* [RECORDS SUPPLIED]
◇ ◇ ◇ ◇ ◇

/-- All that a move can do to the phase (R28, R143). -/
theorem effect_phase_cases (m : Move) (s : State) :
    (m.effect s).bus.phase = s.bus.phase ∨
    ((m = .bus ∨ m = .address) ∧ s.bus.phase ≠ .idle ∧ (m.effect s).bus.phase = s.bus.phase.succ ∧
      ∀ n, s.bus.phase.wait? s.params = some n → n ≤ elapsed s) ∨
    (m = .bus ∧ s.bus.phase = .idle ∧
      ∃ w, s.port.cmd = some w ∧ (m.effect s).bus.phase = if w.getLsbD 16 then .x0 else .w0) ∨
    (m = .rstAssert ∧ (m.effect s).bus.phase = .idle) := by
  obtain rfl | rfl | ⟨rfl | rfl, -⟩ | hhost := effect_cases m
  · exact .inl rfl
  · exact .inr (.inr (.inr ⟨rfl, rfl⟩))
  · obtain hsame | hmicro | haccept := busTurn_phase_cases s
    · exact .inl hsame
    · exact .inr (.inl ⟨.inl rfl, hmicro⟩)
    · exact .inr (.inr (.inl ⟨rfl, haccept⟩))
  · obtain hsame | ⟨hp, hw8⟩ := addressTurn_phase_cases s
    · exact .inl hsame
    · exact .inr (.inl ⟨.inr rfl, by simp [hp], by rw [hw8, hp]; rfl, by simp [hp, Phase.wait?]⟩)
  · obtain ⟨-, hbus, -, -⟩ := hhost.frame s
    exact .inl (by rw [hbus])

/-- Settles O40, by `effect_phase_cases`. -/
theorem phaseLeavesItsOrderOnlyByReset : Obligations.PhaseLeavesItsOrderOnlyByReset := by
  intro s t h
  unfold State.busTurn
  obtain ⟨-, rfl⟩ | ⟨m, rest, hm, rfl⟩ := step_effect_cases h
  · exact .inl rfl
  · simpa [hm, elapsed] using effect_phase_cases m { s with moves := rest }

end Sys2Proof.Machine
end

section
/-! PROOFS. The family 20_memory: which rows change the target's registers (R64, R68, R71), and what the end of the address window is
to the target (R99, R129, R152). -/

namespace Sys2Proof.Machine

/-! ## The end of a chip-select window (R152) -/

theorem goodCycle_iff (p : Params) (w : Window) (l : Lines) : goodCycle p w l = true ↔
    w.settled = true ∧ w.steady = true ∧ l.we = .l ∧ dwellFor p l.a0 ≤ w.ticks := by
  simp [goodCycle, and_assoc]

/-- A good address cycle sets the latch and nothing else. -/
theorem Chip.closeWindow_address {p : Params} {l : Lines} {c : Chip} {w : Window} (hw : c.window = some w)
    (hic : l.ic = .deasserted) (ha0 : l.a0 = .l) (hg : goodCycle p w l = true) :
    c.closeWindow p l = { c with window := none, latch := l.d } := by
  rw [Chip.closeWindow_good p l c w hw hic hg, ha0]

/-- A good data cycle writes the latched register and nothing else. -/
theorem Chip.closeWindow_data {p : Params} {l : Lines} {c : Chip} {w : Window} (hw : c.window = some w)
    (hic : l.ic = .deasserted) (ha0 : l.a0 = .h) (hg : goodCycle p w l = true) :
    c.closeWindow p l = { c with window := none, reg := c.reg.write c.regDraw c.latch.toNat l.d } := by
  rw [Chip.closeWindow_good p l c w hw hic hg, ha0]

/-- A bad cycle leaves the target in any state. -/
theorem Chip.closeWindow_bad {p : Params} {l : Lines} {c : Chip} {w : Window} (hw : c.window = some w)
    (hic : l.ic = .deasserted) (hg : goodCycle p w l ≠ true) :
    c.closeWindow p l = { c with window := none }.anyValue := by
  simp [Chip.closeWindow, hw, hic, hg]

/-! ## Reading the target's registers -/

theorem SameMemory.of_chip {s t : State} (hreg : t.chip.reg = s.chip.reg) (hdraw : t.chip.regDraw = s.chip.regDraw) :
    SameMemory s t := by
  intro a
  rw [chipRead, hreg, hdraw, chipRead]

theorem SameMemory.of_chip_eq {s t : State} (h : t.chip = s.chip) : SameMemory s t := .of_chip (by rw [h]) (by rw [h])

/-! ## The micro-steps and the target -/

theorem Chip.observe_refl (p : Params) (l : Lines) (c : Chip) : c.observe p l l = c := by
  simp [Chip.observe_sameCs, Lines.sameBus]

/-- Outside `X0` and `X3` the target sees of a micro-step only how it moves the lines (R152). -/
theorem microStep_chip {p : Phase} (h0 : p ≠ .x0) (h3 : p ≠ .x3) (s : State) :
    (microStep p s).chip = s.chip.observe s.params s.line (microStep p s).line := by
  cases p
  case x0 | x3 => contradiction
  case idle =>
    rw [microStep_idle]
    split
    · rw [Chip.observe_refl]
    · split
      · rw [acceptCommand_chip, acceptCommand_line, Chip.observe_refl]
      · rw [Chip.observe_refl]
  case w2 | w4 | w6 | w10 | w13 | w15 | x2 =>
    rw [microStep_wait rfl, waitTicks_chip, waitTicks_line, Chip.observe_refl]
  all_goals rfl

theorem BusInv.lines {s : State} (hi : BusInv s) : linesFor s.params s.bus.phase s.bus s.line := by
  obtain ⟨-, -, hlines, -⟩ := hi
  exact hlines

/-- Chip-select is asserted from the end of `W5` to `W7`, and from the end of `W14` to `W16` (R127, R129, R136, R138). -/
theorem linesFor_selected {p : Params} {ph : Phase} {b : Bus} {l : Lines} (h : linesFor p ph b l) (hcs : l.cs = .asserted) :
    ph = .w6 ∨ ph = .w7 ∨ ph = .w15 ∨ ph = .w16 := by
  cases ph
  case w6 | w7 | w15 | w16 => decide
  all_goals simp [linesFor, hcs] at h

/-! ## The end of the address window (R129) -/

theorem deselectAddress_sameButBus (s : State) : SameButBus s (deselectAddress s) := ⟨rfl, rfl, rfl, rfl, rfl, rfl, rfl⟩

theorem deselectAddress_chip_selected {s : State} (hcs : s.line.cs = .asserted) :
    (deselectAddress s).chip = s.chip.closeWindow s.params s.line :=
  Chip.observe_closes _ _ _ _ (by simp [Lines.sameBus]) hcs nofun

theorem deselectAddress_of_goodAddress {s : State} {w : Window} (hcs : s.line.cs = .asserted) (hic : s.line.ic = .deasserted)
    (hw : s.chip.window = some w) (ha0 : s.line.a0 = .l) (hg : goodCycle s.params w s.line = true) :
    (deselectAddress s).chip.latch = s.line.d ∧ SameMemory s (deselectAddress s) := by
  have hchip := deselectAddress_chip_selected hcs
  rw [Chip.closeWindow_address hw hic ha0 hg] at hchip
  exact ⟨by rw [hchip], .of_chip (by rw [hchip]) (by rw [hchip])⟩

theorem deselectAddress_of_goodData {s : State} {w : Window} (hcs : s.line.cs = .asserted) (hic : s.line.ic = .deasserted)
    (hw : s.chip.window = some w) (ha0 : s.line.a0 = .h) (hg : goodCycle s.params w s.line = true) :
    (deselectAddress s).chip.latch = s.chip.latch ∧
    ∀ b : Byte, chipRead (deselectAddress s) b = if b = s.chip.latch then s.line.d else chipRead s b := by
  have hchip := deselectAddress_chip_selected hcs
  rw [Chip.closeWindow_data hw hic ha0 hg] at hchip
  refine ⟨by rw [hchip], fun b => ?_⟩
  rw [chipRead, hchip, Memory.read_write]
  simp only [BitVec.toNat_inj, chipRead]

theorem deselectAddress_of_bad {s : State} {w : Window} (hcs : s.line.cs = .asserted) (hic : s.line.ic = .deasserted)
    (hw : s.chip.window = some w) (hg : goodCycle s.params w s.line ≠ true) :
    (deselectAddress s).chip.latch = Config.chipByte s.chip.draws ∧
    ∀ b : Byte, chipRead (deselectAddress s) b = Config.chipReg s.chip.draws b.toNat := by
  have hchip := deselectAddress_chip_selected hcs
  rw [Chip.closeWindow_bad hw hic hg] at hchip
  exact ⟨by rw [hchip]; rfl, fun b => by rw [chipRead, hchip]; rfl⟩

/-- The end of a window that has no effect: the target is held in reset, or there is no window. -/
theorem deselectAddress_sameButLines {s : State} (h : s.line.ic = .asserted ∨ s.line.cs ≠ .asserted) :
    SameButLines s (deselectAddress s) := by
  refine ⟨deselectAddress_sameButBus s, ?_⟩
  by_cases hcs : s.line.cs = .asserted
  · have hic : s.line.ic = .asserted := h.resolve_right (absurd hcs)
    have hchip := deselectAddress_chip_selected hcs
    rw [Chip.closeWindow_inReset _ _ _ hic] at hchip
    exact ⟨by rw [hchip], .of_chip (by rw [hchip]) (by rw [hchip])⟩
  · obtain ⟨hlatch, hreg, hdraw⟩ :=
      Chip.observe_keeps s.params s.line { s.line with cs := .deasserted } s.chip (absurd · hcs)
    exact ⟨hlatch, .of_chip hreg hdraw⟩

/-- In the protocol the window that `W7` ends is a good address window, or the target is held in reset (R144, R152). -/
theorem deselectAddress_sameMemory {s : State} (hi : BusInv s) (hp : s.bus.phase = .w7) :
    SameMemory s (deselectAddress s) := by
  obtain ⟨-, -, hlines, -, hwindow, -, -⟩ := hi
  simp only [linesFor, windowFor, hp] at hlines hwindow
  obtain ⟨hwe, ha0, hcs, -⟩ := hlines
  cases hic : s.line.ic with
  | asserted => exact (deselectAddress_sameButLines (.inl hic)).2.2
  | deasserted =>
    cases hw : s.chip.window with
    | none => simp [hw, Window.goodFor] at hwindow
    | some w =>
      rw [hw] at hwindow
      obtain ⟨hsettled, hsteady, hdwell⟩ := hwindow
      have hg : goodCycle s.params w s.line = true :=
        (goodCycle_iff _ _ _).2 ⟨hsettled, hsteady, hwe, by rwa [ha0]⟩
      exact (deselectAddress_of_goodAddress hcs hic hw ha0 hg).2

/-- Settles O51: the row is `W7`, and the window that it ends is good, bad, or without effect (R152). -/
theorem targetLatchesFromAnAddressWindow : Obligations.TargetLatchesFromAnAddressWindow := by
  intro s i a hi
  refine ⟨fun hp hd => ?_, fun hno => by rw [exec_address hi, latchRow, if_neg (by tauto)]⟩
  have hrow : exec i s = .next (deselectAddress s) := by rw [exec_address hi, latchRow, if_pos ⟨hp, hd⟩]
  refine ⟨hrow, _, hrow, rfl, rfl, deselectAddress_sameButBus s, ?_, deselectAddress_sameButLines⟩
  intro w hcs hic hw
  subst hd
  refine ⟨fun hwe ha0 hsettled hsteady hdwell => ?_, fun hwe ha0 hsettled hsteady hdwell => ?_, fun hbad => ?_⟩
  · exact deselectAddress_of_goodAddress hcs hic hw ha0
      ((goodCycle_iff _ _ _).2 ⟨hsettled, hsteady, hwe, by rwa [ha0]⟩)
  · exact deselectAddress_of_goodData hcs hic hw ha0
      ((goodCycle_iff _ _ _).2 ⟨hsettled, hsteady, hwe, by rwa [ha0]⟩)
  · refine deselectAddress_of_bad hcs hic hw fun hg => ?_
    obtain ⟨hsettled, hsteady, hwe, hdwell⟩ := (goodCycle_iff _ _ _).1 hg
    obtain h | h | h | ⟨ha0, hshort⟩ | ⟨ha0, hshort⟩ := hbad
    · exact h hwe
    · simp [hsettled] at h
    · simp [hsteady] at h
    all_goals
      rw [ha0] at hdwell
      exact absurd hdwell (Nat.not_le.2 hshort)

/-! ## Which rows change the registers (R64, R68, R71) -/

/-- In its own phase, only the row of a data window's end or of a change of the target's reset changes a register. -/
theorem microStep_sameMemory {s : State} (hi : BusInv s) (h16 : s.bus.phase ≠ .w16) (h0 : s.bus.phase ≠ .x0)
    (h3 : s.bus.phase ≠ .x3) : SameMemory s (microStep s.bus.phase s) := by
  by_cases hcs : s.line.cs = .asserted
  · obtain hp | hp | hp | hp := linesFor_selected hi.lines hcs
    · rw [hp, microStep_wait rfl]
      exact .of_chip_eq (waitTicks_chip _ _ s)
    · rw [hp]
      exact deselectAddress_sameMemory hi hp
    · rw [hp, microStep_wait rfl]
      exact .of_chip_eq (waitTicks_chip _ _ s)
    · contradiction
  · obtain ⟨-, hreg, hdraw⟩ :=
      Chip.observe_keeps s.params s.line (microStep s.bus.phase s).line s.chip (absurd · hcs)
    rw [← microStep_chip h0 h3] at hreg hdraw
    exact .of_chip hreg hdraw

◇ ◇ ◇ ◇ ◇

* [ACTION ITEM] For this exercise, copy word for word the line that contains "obtain ⟨-, hreg, hdraw⟩" and every line after it, ending with the last line of the entries above.

* [SOLUTION TO THE PROBLEM]
  · obtain ⟨-, hreg, hdraw⟩ :=
      Chip.observe_keeps s.params s.line (microStep s.bus.phase s).line s.chip (absurd · hcs)
    rw [← microStep_chip h0 h3] at hreg hdraw
    exact .of_chip hreg hdraw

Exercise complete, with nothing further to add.